В радости и в горе - Кэрол Мэтьюс
Шрифт:
Интервал:
Закладка:
Тем временем в аэропорту Кеннеди, даже не ведая обо всем этом, Дэмиен глубоко вздохнул. Он окончательно решил дать природе взять свое и подождать, пока кольцо из Дональда выйдет само собой, но время шло, можно сказать, даже истекало, а Дональд только крякал, а больше — хоть бы хны. Неужели сильный испуг мог вызвать у утки запор? Как выходят из запора те, кто им страдает? Как облегчить страдания от запора или, вернее, заставить облегчиться тех, из-за кого приходится страдать? Все эти животрепещущие вопросы требовали безотлагательного изучения, и нечего было даже думать о том, чтобы подойти к ним без должной дозы алкоголя.
— Чего желаете, сэр? — очень вовремя спросил бармен. Он был достаточно опытен, чтобы в интересах дела ничему не удивляться, поэтому тактично не заметил, что клиент уделан грязью с головы до ног.
— Коньяк, — заказал Дэмиен. — Двойной, — добавил он, подумав самую малость.
— Сию секунду, сэр.
— Два двойных, — поспешно исправился Дэмиен, — и пиво.
Отточенным движением бармен выставил перед Дэмиеном напитки, и тот погрузился в раздумья, чередуя коньяк и пиво в быстрой последовательности. После очередного глотка Дэмиен отметил, что Дональду вроде бы не сидится на месте. Хотя он и сам уже слегка раскачивался на табурете, от его взора не ускользнуло, что сумка пытается улизнуть.
Впопыхах Дэмиен осушил оба стакана, заплатил по счету и спрыгнул на пол. «Ну что, утя, пора на что-то решаться».

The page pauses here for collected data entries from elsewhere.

-- ==== Sys2Proof/Machine/Pipe.lean ====
section
/-! DEFINITION. The packet pipelines (R358 to R375, R379, R382 to R384): windows, the action instructions, lookups, and what
FWD does with a packet. An instruction's command is its issue in the pass under way; it issues only when every operand it
reads is ready (R371). -/

namespace Sys2Proof.Machine

/-- SRC_KIND and SRC_INDEX of a source (R362, R367). -/
def srcKind (s : Nat) : Nat := if s < 4 then 0 else if s < 8 then 1 else if s < 14 then 2 else 3
def srcIndex (s : Nat) : Nat := if s < 4 then s else if s < 8 then s - 4 else if s < 14 then s - 8 else s - 14

/-- The 48 octets of a node entry (R317). -/
def NodeEntry.octets (e : NodeEntry) : List Byte :=
  le 8 e.eui.toNat ++ le 2 e.short ++ le 2 e.loc ++
    le 1 (e.pan % 4 + 4 * ofBool e.valid + 8 * ofBool e.preplaced + 16 * ofBool e.pinned + 32 * ofBool e.quarantine +
      64 * ofBool e.adopted + 128 * ofBool e.hintless) ++
    le 1 (e.qreason % 8 + 8 * ofBool e.fcNone) ++ le 1 e.lastSeq ++ le 1 e.hopDist ++ le 4 e.lastFc ++ le 4 e.dlFc ++
    le 2 e.keySlot ++ le 2 e.keyEpoch ++ le 1 e.hopMin ++ le 1 e.airClass ++ le 2 e.policer ++ le 4 e.touch ++
    le 2 e.setEpoch ++ le 2 0 ++ le 8 e.user.toNat

/-- The 32 octets of a route entry (R325). -/
def RouteEntry.octets (e : RouteEntry) : List Byte :=
  le 1 e.pan ++ le 1 (ofBool e.valid + 2 * ofBool e.quarantine + 4 * ofBool e.mark) ++ le 2 e.target ++
    le 1 e.hopList.length ++ le 3 0 ++ le 6 e.expires ++ le 2 e.setEpoch ++
    slice ((e.hopList.map (fun h => le 2 h)).flatten) 0 16

/-- The 32 octets of a prefix entry (R327). -/
def PrefixEntry.octets (e : PrefixEntry) : List Byte :=
  slice e.pfx 0 16 ++ le 1 e.len ++ le 1 (ofBool e.valid + 2 * ofBool e.quarantine + 4 * ofBool e.mark) ++ le 1 e.kind ++
    le 1 e.context ++ le 2 e.target ++ le 1 e.prog ++ le 1 e.cls ++ le 2 e.setEpoch ++ slice e.user 0 6

/-! ### Registers, metadata and the header window (R366 to R368) -/

namespace PipeSt

/-- Register Gr: G0 reads as 0. -/
def g (s : PipeSt) (r : Nat) : W32 := if r = 0 then 0 else s.regs.get 0 r

/-- Write Gr: a write to G0 is discarded. -/
def setG (s : PipeSt) (r : Nat) (v : W32) : PipeSt := if r = 0 then s else { s with regs := s.regs.set 0 r v }

/-- The RW metadata fields of R367. -/
def rwField (f : Nat) : Bool := f == 2 || decide (0x10 ≤ f ∧ f ≤ 0x18)

/-- A metadata field as held: OUT_KIND starts at 4, OUT_DST at 0xFFFF, OUT_POWER at 0x8000. -/
def meta0 (f : Nat) : W32 := if f = 0x10 then 4 else if f = 0x14 then 0xFFFF else if f = 0x15 then 0x8000 else 0
def rw (s : PipeSt) (f : Nat) : Nat := (s.md.get (meta0 f) f).toNat

/-- The PAN that LKE, OWNR, CMPR and FWD use. -/
def pan (s : PipeSt) : Nat := s.rw 2 % 4

/-- Write an RW field: OUT_FLAGS keeps its four flags. -/
def setMd (s : PipeSt) (f : Nat) (v : W32) : PipeSt :=
  if rwField f then { s with md := s.md.set (meta0 f) f (if f = 0x13 then v &&& 0xF else v) } else s

/-- A metadata field as LDM reads it, none for an index without a field. -/
def field (s : PipeSt) (x : Packet) (f : Nat) : Option Nat :=
  if rwField f then some (s.rw f)
  else match f with
    | 0 => some (srcKind x.src)
    | 1 => some (srcIndex x.src)
    | 3 => some x.nodeLoc
    | 4 => some s.w.length
    | 5 => some s.l3
    | 6 => some x.rxInfo
    | 7 => some (x.epoch % 2 ^ 32)
    | 8 => some x.rxFlags
    | 9 => some x.ethInfo
    | 10 => some x.extType
    | _ => none

/-- Octets of a WID (R370). -/
def width (wid : Nat) : Nat := if wid = 0 then 1 else if wid = 1 then 2 else 4

/-- n octets of W at an offset: 0 beyond the packet and beyond the window. -/
def win (s : PipeSt) (off n : Nat) : List Byte := slice (s.w.take 128) off n

/-- Write octets of W: those beyond the packet or the window are lost. -/
def setWin (s : PipeSt) (off : Nat) (v : List Byte) : PipeSt := { s with w := patch s.w off (v.take (128 - off)) }

/-- The operands are ready (R371): no lookup in flight writes one of them. -/
def ready (s : PipeSt) (reads : List Nat) : Bool :=
  s.lookups.all (fun l => !(l.d != 0 && reads.contains l.d) && !reads.contains (17 + l.rb))

/-- The pipeline with no pass under way. -/
def idle (s : PipeSt) : PipeSt := { queues := s.queues, turn := s.turn }

end PipeSt

namespace Dev

/-! ### Passes -/

/-- The program that a pass may run (R64). -/
def progOf (d : Dev) (old : Bool) (id : Nat) : Option (Nat × List Nat) := (if old then d.pipe.oldProgs else d.pipe.progs).find id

Когда он поднимал с пола сумку, краем глаза снова заметил тройку угрюмых джентельменов. Они сидели тесным кругом за столиком напротив барной стойки. Все до единого пили кофе и давились круассанами, смахивая с темных плащей нечаянные крошки. Дэмиен поспешно ретировался, прижимая Дональда к груди. Кто же это мог быть? ФБР? Таможенники? Неужто им что-то шепнула неприветливая регистраторша — похоже, она не купилась на его жалкий лепет о роботе-утенке.
Интересно, можно ли схлопотать нынче срок за контрабанду уток? А за контрабанду бриллиантов в утках? Из-за плачевного состояния внешности его, несчастного романтика, которому не повезло в любви, небось приняли за злоумышленника и теперь, что называется, «пасут», то есть пытаются проследить его связи.
…Дэмиен быстро (насколько это было возможно) пробирался через главный вестибюль аэропорта, который кишмя кишел пенсионерками в голубых шиньонах, в соломенных шляпках, алчущими более теплого климата, но, как только он ускорял шаг, Дональд начинал возмущенно крякать. Типы, как успел заметил Дэмиен, неотрывно следовали за ним.
Он заскочил в один из ярко освещенных магазинчиков аэропорта, где продавалась всякая дребедень, которой в спешке дорожных сборов все вечно забывали запастись. Мрачные типы остались снаружи, якобы наблюдая за толпой путешественников. Теперь уже не было никакого сомнения в том, что они преследовали именно его. Во рту у него пересохло, сердце бешено заколотилось, а Дональд заметался в своей полотняной тюрьме. Пытаясь побороть панику, Дэмиен заставил себя спокойно пройти вдоль прохода и пробежать глазами по витрине с косметикой, презервативами и жевательной резинкой. Он попытался сосредоточиться на каждом своем шаге, но мысли в голове у него скакали как акробаты на представлении cirque du soleil с одного на другое. Думай, Дэмиен. Черт бы тебя подрал, думай!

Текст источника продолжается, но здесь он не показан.